NGL recovery processes can be classified by the lean oil process, the Joule-Thomson process, the refrigeration process, and the turbo-expander processes. The selection of an NGL recovery process depends on the gas compositions, the gas heating content targets and the opportunities on exporting the LPG or ethane product. The following section describes the different methods that can be used for removal and recovery of these components.

### Lean oil absorption

The lean oil absorption process was developed in the 1910s and was common in earlier recovery plants. The process can typically recover about 40 % of the ethane, 90 % of the propane, and 95 % of the pentane and heavier hydrocarbons.

In the lean oil absorption process, the ethane and heavier components in the feed gas is scrubbed and absorbed by a lean oil (molecular weight typically about 100 to 150) in an absorber column. The lean oil can be supplied at ambient temperature or refrigeration temperature. The rich oil exiting the bottom of the absorber is sent to a rich oil depropanizer, which separates the propane and lighter components as an overhead gas. The column bottom is fractionated in a still, where the NGL’s (C4+) are recovered as an overhead product and the lean oil is recycled back to the absorber. A typical flow sheet is shown in Figure 14.

The lean oil process requires a significant amount of heating and cooling. For base-load LNG plant applications, especially when high NGL recoveries are required, lean oil plants are not cost competitive when compared to turbo-expander processes.

### Dewpointing by joule-thomson cooling

A dewpointing unit is a cost-effective method to remove water and C5+ hydrocarbon contents for pipeline gas transmission. Dewpointing is achieved by chilling the gas and separating the heavy hydrocarbons.

For high pressure feed gas, chilling can be achieved with the use of a Joule-Thomson (JT) valve. The flow schematic of a dewpointing unit is shown in Figure 15. The feed gas is first dried by the molecular sieve unit, and is cooled in a gas-gas exchanger, typically in a plate fan fin exchanger, using the cold gas and liquid from the low temperature separator (LTS). The cold gas is then let down in pressure in the JT valve and is routed to the LTS. The C3+ liquid is separated and is fed to a deethanizer that fractionates the light components from the C3+ heavier liquid. The deethanizer is heated with steam. The overhead vapor is compressed to combine with the LTS overhead gas and fed to the LNG plant. A typical dewpointing unit can achieve 30 to 50 % propane recovery.

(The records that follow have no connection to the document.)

-- ==== Sys2Proof/Machine/Sheet.lean ====
section
/-! DEFINITION. Sheets: commands, shares, creation and destruction (spec 06, R156-R167). -/

namespace Sys2Proof.Machine

/-! ## Field tests (R543, Table 6.1) -/

/-- Mask bits of a value that satisfy a test, lowest first. -/
def maskBits (mask : Nat) : List Nat := (List.range 8).filter (fun m => mask.testBit m)

/-- A share value lies in its range. -/
def State.shareInRange (s : State) (m v : Nat) : Bool :=
  match m with
  | 0 => decide (1 ≤ v) && decide (v ≤ s.pool 0)
  | 1 => decide (v ≤ 655360)
  | 2 => decide (v ≤ 12800000)
  | 7 => decide (v ≤ 12800000000000)
  | m => decide (v ≤ s.pool m)

/-- Sum of a measure over the admitted contracts of a sheet: ADMITTED, SUSPENDED or BROKEN (R162). -/
def State.admittedSum (s : State) (n : Nat) (f : Contract → Nat) : Nat :=
  tblSum (fun _ c => if c.sheet = n ∧ c.state.holds then f c else 0) s.contracts

/-- A share value falls below what the sheet's admitted contracts hold (R162). -/
def State.breaksAdmitted (s : State) (n m v : Nat) : Bool :=
  match m with
  | 1 => decide (v < s.admittedSum n (fun c => reserveS c.par))
  | 2 => v != 0 && decide (v * 1000000 < s.admittedSum n (fun c => if c.par.src = 64 + s.sheetPortD n then c.par.rate else 0))
  | 6 => decide (v < s.admittedSum n (fun _ => 1))
  | 7 => decide (v < s.admittedSum n (fun c => c.par.rate))
  | _ => false

/-- A pooled share value does not fit the port's pool: others' charges and max(limit, usage) exceed it (R150). -/
def State.overPool (s : State) (n m v : Nat) : Bool :=
  isPooled m && decide (s.pool m < s.poolCharged (s.sheetPortD n) m n + max v (s.usage n m))

/-- Replace the shares a mask selects. -/
def mergeShares (old new mask : Nat) : Nat := (maskBits mask).foldl (fun rec m => withShare rec m (shareOf new m)) old

/-- PENDING bits: pooled shares whose usage exceeds the limit (R162). -/
def State.pendingBits (s : State) (n : Nat) : BitVec 8 :=
  BitVec.ofNat 8 (ofBits ((List.range 8).map (fun m => isPooled m && decide (s.limit n m < s.usage n m))))

/-! ## Commands (Tables 6.9-6.11) -/

/-- Completion fields of Table 6.10. -/
def sheetBody (s : State) (n field rec : Nat) : Body :=
  [(8, 2, n), (10, 1, (s.sheet n).state.code), (11, 1, field), (13, 1, (s.sheet n).pendingMask.toNat), (16, 40, rec)]

/-- The effective share record of a sheet; a FREE sheet has none, and 0 stands for it (DESIGN CHOICE, log entry 17). -/
def State.effectiveRecord (s : State) (n : Nat) : Nat := if (s.sheet n).state = .free then 0 else s.shareRecord n

/-- Completion fields of a command that tests 1-3 of R543 refuse: Table 6.10 makes no exception for them. -/
def sheetRefused (s : State) (n : Nat) : Body := sheetBody s n 0xFF (s.effectiveRecord n)

/-- Tests 1-3 of R543 for a command that an admin ring of a sheet sends: issuer, allotment, FREE. -/
def State.sheetRefusal (s : State) (issuer n allotStatus : Nat) (own : Bool) : Option Nat :=
  if s.managerSheet issuer = false then (if own ∧ n = issuer then none else some 0x0401)
  else if s.sheetPort n ≠ some (s.sheetPortD issuer) then some allotStatus
  else if (s.sheet n).state = .free then some 0x0501
  else none

/-- ENABLE of a sheet past tests 1-3: state, function, PASID and Bus Master Enable (R157). The status, and the state
after. -/
def enableSheet (n : Nat) (s : State) : Nat × State :=
  let x := s.sheet n
  let f := s.sheetFunc n
  if x.state ≠ .disabled ∨ x.destroying then (0x0106, s)
  else if f.present = false then (0x0104, s)
  else if f.bme = false ∨ (s.rd (CAD_ID_PASID n) ≠ 0 ∧ f.pasidEn = false) then (0x0107, s)
  else
    let s := s.setSheet n { x with state := .active }
    let s := postSheetState n 1 2 0 s
    (0, (s.sheetRings n).foldl (fun t g => issueFetch g t) s)

/-- SHEET_ENABLE (R157). -/
def execSheetEnable (ring : Nat) (s : State) : Host.Outcome State Fault Refusal :=
  .next (runEntry ring (· == 0x09) (fun r j s =>
    let n := eN j.first 8 2
    match s.sheetRefusal r.sheet n 0x0104 false with
    | some st => (s, st, sheetRefused s n)
    | none => let (st, s) := enableSheet n s; (s, st, sheetBody s n 0xFF (s.shareRecord n))) s)

/-- SHEET_DISABLE: completes at once on a DISABLED sheet, else when the sheet is DISABLED (R161, R164). -/
def execSheetDisable (ring : Nat) (s : State) : Host.Outcome State Fault Refusal :=
  .next (startEntry ring (· == 0x0A) (fun r j s =>
    let n := eN j.first 8 2
    match s.sheetRefusal r.sheet n 0x0401 false with
    | some st => (s, some (st, sheetRefused s n))
    | none =>
      let x := s.sheet n
      if n = r.sheet ∨ x.destroying then (s, some (0x0106, sheetBody s n 0xFF (s.shareRecord n)))
      else if x.state = .disabled then (s, some (0, sheetBody s n 0xFF (s.shareRecord n)))
      else
        let s := disableSheet n 0 s
        (s.setSheet n { s.sheet n with waiters := (s.sheet n).waiters ++ [(ring, j.idx)] }, none)) s)

/-- SHEET_DISABLE_DONE: the sheet's slots are released and its writes have left the port: it is DISABLED, and the
DISABLE commands that wait complete (R165). -/
def execSheetDisableDone (sheet : Nat) (s : State) : Host.Outcome State Fault Refusal :=
  let x := s.sheet sheet
  if x.state = .disabling ∧ s.sheetDrained sheet then
    let s := s.setSheet sheet { x with state := .disabled, waiters := [] }
    let s := resolveShrinks sheet (postSheetState sheet 4 1 x.cause s)
    .next (x.waiters.foldl (fun t w => endJob w.1 w.2 0 (sheetBody t sheet 0xFF (t.shareRecord sheet)) t) s)
  else .next s

/-- SHEET_DEBUG: ON 1 enters debug mode, ON 0 leaves it (R79, R161). -/
def execSheetDebug (ring : Nat) (s : State) : Host.Outcome State Fault Refusal :=
  .next (runEntry ring (· == 0x0B) (fun r j s =>
    let n := eN j.first 8 2
    let on : Bool := eBits j.first 12 0 1 == 1
    match s.sheetRefusal r.sheet n 0x0401 false with
    | some st => (s, st, sheetRefused s n)
    | none =>
      let x := s.sheet n
      let st := if x.state = .active ∧ on then 1 else if x.state = .debug ∧ on = false then 2
        else if (x.state = .debug ∧ on) ∨ (x.state = .active ∧ on = false) then 3 else 0
      match st with
      | 1 =>
        let s := suspendSheet n true (postSheetState n 2 3 0 (s.setSheet n { x with state := .debug }))
        (s, 0, sheetBody s n 0xFF (s.shareRecord n))
      | 2 =>
        let s := suspendSheet n false (postSheetState n 3 2 0 (s.setSheet n { x with state := .active }))
        (s, 0, sheetBody s n 0xFF (s.shareRecord n))
      | 3 => (s, 0, sheetBody s n 0xFF (s.shareRecord n))
      | _ => (s, 0x0106, sheetBody s n 0xFF (s.shareRecord n))) s)

/-- What remains of each pool of a port, in share-record layout (Table 6.10). -/
def State.poolRecord (s : State) (p : Nat) : Nat :=
  pooledShares.foldl (fun rec m => withShare rec m (s.pool m - s.poolCharged p m 4096)) 0

/-- SHEET_QUERY: state, usage and PENDING of a sheet, or with SHEET 0xFFFF the pools of the manager's port (R158). -/
def execSheetQuery (ring : Nat) (s : State) : Host.Outcome State Fault Refusal :=
  .next (runEntry ring (· == 0x0C) (fun r j s =>
    let n := eN j.first 8 2
    if n = 0xFFFF ∧ s.managerSheet r.sheet then
      (s, 0, [(8, 2, n), (11, 1, 0xFF), (16, 40, s.poolRecord (s.sheetPortD r.sheet))])
    else match s.sheetRefusal r.sheet n 0x0401 true with
      | some st => (s, st, sheetBody s n 0xFF (if (s.sheet n).state = .free then 0 else s.usageRecord n))
      | none => (s, 0, sheetBody s n 0xFF (s.usageRecord n))) s)

/-- RESHAPE past tests 1-4: fields, admitted contracts, pools. Status and FIELD of the first failing test, or none. -/
def State.reshapeRefusal (s : State) (n mask rec : Nat) : Option (Nat × Nat) :=
  match (maskBits mask).find? (fun m => !s.shareInRange m (shareOf rec m)) with
  | some m => some (0x0103, m)
  | none =>
    if 256 ≤ mask then some (0x0103, 0xFF)
    else match (maskBits mask).find? (fun m => s.breaksAdmitted n m (shareOf rec m)) with
      | some m => some (0x0205, m)
      | none => match (maskBits mask).find? (fun m => s.overPool n m (shareOf rec m) && decide (s.limit n m < shareOf rec m)) with
        | some m => some (0x0302, m)
        | none => none

/-- RESHAPE: grows, shrinks and caps take effect as a whole, or nothing changes (R162). -/
def execReshape (ring : Nat) (s : State) : Host.Outcome State Fault Refusal :=
  .next (runEntry ring (· == 0x08) (fun r j s =>
    let n := eN j.first 8 2
    let mask := eN j.first 10 2
    let rec' := eN j.first 16 40
    match s.sheetRefusal r.sheet n 0x0401 false with
    | some st => (s, st, sheetRefused s n)
    | none =>
      if (s.sheet n).destroying then (s, 0x0106, sheetBody s n 0xFF (s.shareRecord n))
      else match s.reshapeRefusal n mask rec' with
        | some (st, field) => (s, st, sheetBody s n field (s.shareRecord n))
        | none =>
          let s := s.setShareRecord n (mergeShares (s.shareRecord n) rec' mask)
          let x := { s.sheet n with pendingMask := s.pendingBits n }
          let x := if mask.testBit 2 then { x with tokens := fullBench, refilled := s.datum.toNat } else x
          let s := postShares n (s.setSheet n x)
          (s, 0, sheetBody s n 0xFF (s.shareRecord n))) s)

/-! ## CAD_OP (R163) -/

/-- Write CAD_OP_STATUS. -/
def opStatus (n status field : Nat) (s : State) : State :=
  (s.wr (CAD_OP_STATUS_STATUS n) status).wr (CAD_OP_STATUS_FIELD n) field

/-- Some other sheet that is not FREE holds the triple of sheet n (R146). -/
def State.tripleHeld (s : State) (n : Nat) : Bool :=
  s.sheets.any (fun x => x.1 != n && s.sheetPort x.1 == s.sheetPort n && s.sheetPf x.1 == s.sheetPf n
    && s.rd (CAD_ID_PASID x.1) == s.rd (CAD_ID_PASID n))

/-- MSIX_N of a function: as sampled, or as configured for a function that is absent. -/
def State.topVector (s : State) (p f : Nat) : Nat :=
  if (s.func p f).present then (s.func p f).msixN else s.rd (HP_PF_CFG_MSIX_N p f)

/-- The checks of CREATE, in the order of R543: status and FIELD of the first that fails. -/
def State.createRefusal (s : State) (n : Nat) : Option (Nat × Nat) :=
  let rec' := s.shareRecord n
  let f := s.sheetFunc n
  if s.sheetPort n = none then some (0x0104, 0xFF)
  else if (s.sheet n).state ≠ .free then some (0x0106, 0xFF)
  else match (maskBits 0xFF).find? (fun m => !s.shareInRange m (shareOf rec' m)) with
    | some m => some (0x0103, m)
    | none =>
      if s.topVector (s.sheetPortD n) (s.sheetPf n) < s.rd (CAD_ID_VEC_TEN n)
          ∨ s.topVector (s.sheetPortD n) 0 < s.rd (CAD_ID_VEC_MGR n) then some (0x0103, 0xFF)
      else if f.present = false then some (0x0104, 0xFF)
      else if s.tripleHeld n then some (0x0108, 0xFF)
      else match pooledShares.find? (fun m => s.overPool n m (shareOf rec' m)) with
        | some m => some (0x0302, m)
        | none => none

/-- CAD_SHARE0-4 of a sheet. -/
def State.shareWords (s : State) (n : Nat) : List Word := (List.range 5).map (fun m => s.reg (CAD_SHARE n m))

/-- CAD_SHARE0-4 of a sheet hold the record that was written before CREATE, and not the effective limits of a sheet that is gone
(Table 6.6). DEDUCED (log entry 55). -/
def restoreShares (n : Nat) (s : State) : State :=
  (s.sheet n).record.zipIdx.foldl (fun t x => t.setReg (CAD_SHARE n x.2) x.1) s

/-- CAD_OP CREATE on the page of sheet n. -/
def createSheet (n : Nat) (s : State) : State :=
  if s.bit (CAD_OP_STATUS_BUSY n) then s
  else match s.createRefusal n with
    | some (st, field) => opStatus n st field s
    | none => opStatus n 0 0xFF (s.setSheet n { Sheet.free with
        state := .disabled, tokens := fullBench, refilled := s.datum.toNat, record := s.shareWords n })

/-- CAD_OP_CREATE: a FREE sheet becomes DISABLED with EMPTY slots (R163). -/
def execCadOpCreate (sheet : Nat) (s : State) : Host.Outcome State Fault Refusal := .next (createSheet sheet s)

/-- CAD_OP ENABLE on the page of sheet n. -/
def cadEnable (n : Nat) (s : State) : State :=
  if s.bit (CAD_OP_STATUS_BUSY n) then s
  else if s.sheetPort n = none then opStatus n 0x0104 0xFF s
  else if (s.sheet n).state = .free then opStatus n 0x0501 0xFF s
  else let (st, s) := enableSheet n s; opStatus n st 0xFF s

/-- CAD_OP_ENABLE: as the ENABLE command (R163). -/
def execCadOpEnable (sheet : Nat) (s : State) : Host.Outcome State Fault Refusal := .next (cadEnable sheet s)

/-- CAD_OP DESTROY on the page of sheet n. -/
def cadDestroy (n : Nat) (s : State) : State :=
  let x := s.sheet n
  if s.bit (CAD_OP_STATUS_BUSY n) then s
  else if s.sheetPort n = none then opStatus n 0x0401 0xFF s
  else if x.state = .free then opStatus n 0x0501 0xFF s
  else if x.state ≠ .disabled then opStatus n 0x0106 0xFF s
  else (s.setSheet n { x with destroying := true }).wr (CAD_OP_STATUS_BUSY n) 1

/-- CAD_OP_DESTROY: a DISABLED sheet starts to go (R163). -/
def execCadOpDestroy (sheet : Nat) (s : State) : Host.Outcome State Fault Refusal := .next (cadDestroy sheet s)

/-- SHEET_DESTROY_DONE: its connections are closed and its rings, keys, controllers and regions removed; queued device
messages are discarded; the sheet is FREE and BUSY clears (R163). -/
def execSheetDestroyDone (sheet : Nat) (s : State) : Host.Outcome State Fault Refusal :=
  if (s.sheet sheet).destroying then
    let s := removeUnits sheet s
    let gone := tblKeys (fun _ (r : Ring) => r.sheet == sheet) s.rings
    let s := gone.foldl (fun t g => forgetFetch g t) { s with rings := s.rings.filter (fun r => r.2.sheet != sheet) }
    let s := (restoreShares sheet s).setSheet sheet Sheet.free
    .next ((opStatus sheet 0 0xFF s).wr (CAD_OP_STATUS_BUSY sheet) 0)
  else .next s

end Sys2Proof.Machine
end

### Dewpointing by refrigeration cooling

If the feed gas pressure is low, there is not sufficient pressure differential to generate cooling by the JT valve. In this case, external refrigeration using propane refrigerant is required. The process flow schematic is shown in Figure 16.

### Deep dewpointing

If higher propane recovery is desired, the dewpointing unit can be modified to include a turboexpander and absorber. The deep dewpointing unit is shown in Figure 17, which can achieve 70 to 80 % propane recovery.

The turbo-expander can generate a colder temperature than either JT cooling or refrigeration. In the deep dewpointing unit, the expander discharge is fed to an absorber, which is refluxed by the ethane rich deethanizer overhead. In the absorber, the C3+ components in the feed gas are condensed by the ethane rich reflux, producing a C3 rich bottom product. The absorber bottom is fractionated in the deethanizer into a C2 rich overhead (used as reflux) and a C3+ LPG bottom product.

### High propane recovery

Where propane can be sold at premium value over natural gas, high recovery is desirable. Propane recovery of over 99 % can be achieved with a refluxed absorber and a refluxed deethanizer. This configuration is shown in Figure 18.

Similar to the deep dewpointing unit, refrigeration is generated by the turbo-expander. Feed gas is cooled by the cold absorber overhead vapor. The refrigerant contents in the separator liquid and the absorber bottoms are also recovered in chilling the feed gas. Side reboilers on the deethanizer can also be used to reduce the refrigeration duty. The heat exchange among these streams occurs in a plate and fin aluminum exchanger, which is designed with a close temperature approach.

The absorber bottom is sent to the deethanizer using a pump or by hydraulic head. The deethanizer operates at about the same pressure as the absorber. To improve propane recovery the deethanizer overhead is condensed with refrigeration, producing a C2 rich liquid that is refluxed to both the deethanizer and the absorber.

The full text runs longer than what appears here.